Ohio is required by the federal Clean Water Act to identify waters that do not meet water quality standards and develop methods to bring the affected waters into compliance. This is known as the Total Maximum Daily Load (TMDL) program, which calculates the maximum amount of pollutants a water body can receive on a daily basis without violating water quality standards. The TMDL program can improve the quality of a stream by taking a comprehensive look at all pollution sources. This includes point sources such as wastewater treatment plants and industrial facilities as well as nonpoint sources, including runoff from urban and agricultural areas.

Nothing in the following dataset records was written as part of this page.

/-- O39 (R388, R411, R415, R596): an access within a line through BAR4 reads the line's bytes, replaces those it writes, or does its
atomic in the L2; a window that reaches no memory answers nothing and takes nothing. A failed host access fails the next read of its
line, and what the host returns becomes its bytes. -/
def Obligations.HostWindowAccesses : Prop :=
  (∀ (s : State) (port off n l : Nat), bar4Ok port off n = true → s.live = true →
    let d := s.dev
    let o := off % 128
    let key := d.fld F.HIF_W4_KEY_slot 0 % 64
    let m := d.readMem l key
    let free := homeFree d (310 + port) l ∧ isHost l = false ∧ d.entry l = none ∧ ∀ y ∈ (d.home (lineHome l)).txns, y.2.next = none
    (d.bar4Open port = false → s.ends (.bar4Read port off n) { d with hostReply := none }) ∧
    (d.bar4Open port = true → d.windowLine off = some l → o + n ≤ 128 → free →
      (∃ e, s.ends (.bar4Read port off n) e ∧ e.hostReply = some (lineBytes m.2.1 o n, m.2.2) ∧ e.entry l = none ∧
        ∀ y, e.memByte y = d.memByte y) ∧
      (s.open_ = true → d.hostHolds l = false → d.keyLoaded key = true → ∀ bs : List (BitVec 8), bs.length = n →
        ∃ e, s.ends (.bar4Write port off bs) e ∧
          e.rawLine l = d.encrypt key l (mergeLine m.2.1 (lineOf o bs) (byteMask o n)) ∧
          ∀ y, y / 128 ≠ l → e.memByte y = d.memByte y)) ∧
    (s.open_ = true → ∀ (op : Nat) (x y : BitVec 64), op < 3 → n = 4 ∨ n = 8 → off % n = 0 →
      (d.bar4Open port = false → s.ends (.atomicop port off op n x y) { d with hostReply := none }) ∧
      (d.bar4Open port = true → d.windowLine off = some l → isHost l = false → ∀ z,
        let c := d.atomicL2 l
        let old := leNat (lineBytes z.data o n)
        let new := match op with
          | 0 => (old + x.toNat) % 2 ^ (8 * n)
          | 1 => x.toNat % 2 ^ (8 * n)
          | _ => if old = x.toNat % 2 ^ (8 * n) then y.toNat % 2 ^ (8 * n) else old
        (d.agent c).lines.find? l = some z → z.st = .M ∨ z.st = .E → z.poison = false →
        ∃ e, s.ends (.atomicop port off op n x y) e ∧ e.hostReply = some (lineBytes z.data o n, false) ∧
          copyOf e c l = some (.M, mergeLine z.data (lineOf o (leBytes new n)) (byteMask o n), false)))) ∧
  ∀ (s : State) (port bus : Nat), s.live = true → port < 2 → bus < 2 ^ 48 →
    let l := hostLineBase port + bus / 128
    s.ends (.hostAccessFailure port bus) { s.dev with hostFail := insSorted l s.dev.hostFail } ∧
    ∀ bs : List (BitVec 8), 1 ≤ bs.length → bus % 128 + bs.length ≤ 128 →
      (s.dev.bar4Open port = false → s.ends (.hostReadCompletion port bus bs) s.dev) ∧
      (s.dev.bar4Open port = true → ∃ e, s.ends (.hostReadCompletion port bus bs) e ∧
        (∀ y, e.memByte y = if l * 128 + bus % 128 ≤ y ∧ y < l * 128 + bus % 128 + bs.length
          then bs.getD (y - (l * 128 + bus % 128)) 0 else s.dev.memByte y) ∧
        e.hostFail = s.dev.hostFail.erase l ∧ e.poison = s.dev.poison.erase l)

/-! ## Partitions -/

namespace Sys2Proof.Spec

/-- R462: the slowdown of a period. -/
def slowOf (active held : Nat) : Nat :=
  if active = 0 then 256 else if active = held then 0xffff else min 0xffff (256 * active / (active - held))

end Sys2Proof.Spec

/-- (R447, R448, R453, R454, R460) A free slice goes to the next eligible context in turn; at a quantum's end it ends where
nothing is left to do, stays where no other context waits, and else its convoys are asked to stop; at the grace time they are
made to; a stopped workgroup is saved off its core, and a saved one comes back. -/
def Sys2Proof.Spec.slicesAndPreemption : Prop :=
  (∀ (s : State) (p : Nat), s.live = true → p < 16 → let d := s.dev
    (∀ a, d.holder p = none → (d.part p).enabled = true → (d.pstate p).draining = false → a < 64 → d.eligible p a = true →
      (match (d.pstate p).prev with
        | none => ∀ b, b < 64 → d.eligible p b = true → a ≤ b
        | some z => z < 64 ∧ ∀ b, b < 64 → d.eligible p b = true → (a + 63 - z) % 64 ≤ (b + 63 - z) % 64) →
      ∃ e, s.ends (.sliceHandover p) e ∧ e.holder p = some a ∧ e.slicePhase p = (if d.hasSaved p a then 4 else 1) ∧
        (e.pstate p).prev = some a ∧ d.onlyRegsAt { e with pst := d.pst } [.PRT_STATUS] p) ∧
    (d.holder p = none → (∀ b, b < 64 → d.eligible p b = false) → s.ends (.sliceHandover p) d) ∧
    (∀ a, d.holder p = some a → d.slicePhase p = 2 ∨ d.slicePhase p = 3 →
      ∀ k n v x, rising (d.core k).convoys → d.convoy? k n = some v → d.wg? k v.wg = some x → x.launch.part = p → x.launch.asid = a →
        v.preempt = true → v.saveForm = 0 → v.state ≠ .aborting →
        ∃ e, s.ends (.graceExpiry p) e ∧ e.convoy? k n = some { v with saveForm := 2, stall := none, wait := none, resv := [] })) ∧
  (∀ (s : State) (p : Nat) (c : Instr), c ∈ [.quantumExpiry p, .endNow p] → s.open_ = true → p < 16 → ∀ a, let d := s.dev
    d.holder p = some a → d.slicePhase p = 1 →
    (d.hasGranted a = false → d.eligible p a = false →
      ∃ e, s.ends c e ∧ e.holder p = none ∧ e.slicePhase p = 0 ∧ e.cores = d.cores) ∧
    ((d.hasGranted a = true ∨ d.eligible p a = true) → (∀ b, b < 64 → b ≠ a → d.eligible p b = false) → s.ends c d) ∧
    ((d.hasGranted a = true ∨ d.eligible p a = true) → (∃ b, b < 64 ∧ b ≠ a ∧ d.eligible p b = true) → a < 64 →
      ∀ i, d.residents p a ≠ [] → i < d.fld F.PRT_SAVE_CFG_slots p → i ∉ d.slotsUsed p → (∀ j < i, j ∈ d.slotsUsed p) → i < 64 →
      ∃ e, s.ends c e ∧ e.slicePhase p = 2 ∧ e.holder p = some a ∧ e.fld F.PRT_CTX_SAVE_saved a = 1 ∧
        e.fld F.PRT_CTX_SAVE_slot a = i ∧
        ∀ k n v x, rising (d.core k).convoys → d.convoy? k n = some v → d.wg? k v.wg = some x → x.launch.part = p →
          x.launch.asid = a → v.state = .running → e.convoy? k n = some { v with preempt := true, resv := [] })) ∧
  (∀ (s : State) (k n : Nat) (v : Convoy) (x : WG), s.live = true → convoyOk k n = true → s.dev.convoy? k n = some v →
    s.dev.wg? k v.wg = some x →
    let d := s.dev
    let p := x.launch.part
    let a := x.launch.asid
    d.holder p = some a → d.slicePhase p = 2 ∨ d.slicePhase p = 3 → rising (d.core k).convoys →
    ((d.stopWaiting p a).saveReady k v.wg = false → s.ends (.convoySave k n) (d.stopWaiting p a)) ∧
    ((d.stopWaiting p a).saveReady k v.wg = true →
      ∃ e y, s.ends (.convoySave k n) e ∧ (e.pstate p).saved = (d.pstate p).saved ++ [y] ∧ y.core = k ∧ y.asid = a ∧ y.wg = x ∧
        y.cvs.map (·.1) = (d.wgConvoys k v.wg).map (·.1) ∧ e.wg? k v.wg = none ∧ e.convoy? k n = none)) ∧
  ∀ (s : State) (p i a : Nat) (y : SavedWg), s.live = true → p < 16 → let d := s.dev
    d.holder p = some a → d.slicePhase p = 4 → ((d.pstate p).saved.filter fun z => z.asid == a)[i]? = some y →
    (d.pstate p).draining = false → (∃ w < 16, d.wg? y.core w = none) →
    ∃ e w g, s.ends (.restore p i) e ∧ (e.pstate p).saved = (d.pstate p).saved.erase y ∧ d.wg? y.core w = none ∧
      e.wg? y.core w = some g ∧ g.launch = y.wg.launch ∧ g.coord = y.wg.coord ∧
      (∀ z ∈ y.cvs, ∃ u, e.convoy? y.core z.1 = some u) ∧
      (((d.pstate p).saved.erase y).any (fun z => z.asid == a) = false → a < 64 →
        e.slicePhase p = 1 ∧ e.fld F.PRT_CTX_SAVE_saved a = 0) ∧
      (((d.pstate p).saved.erase y).any (fun z => z.asid == a) = true → e.slicePhase p = 4)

Comments on the draft report may be mailed to Gregg Sablak, Ohio EPA Division of Surface Water, P.O. Box 1049, Columbus, OH 43216-1049, or emailed to gregg.sablak@epa.ohio.gov by May 19, 2014. Comments received after this date may be considered as time permits. After consideration of comments, Ohio EPA will submit the report to U.S. EPA for approval.


The Ohio Environmental Protection Agency was created in 1972 to consolidate efforts to protect and improve air quality, water quality and waste management in Ohio. Since then, air pollutants dropped by as much as 90 percent; large rivers meeting standards improved from 21 percent to 89 percent; and hundreds of polluting, open dumps were replaced with engineered landfills and an increased emphasis on waste reduction and recycling.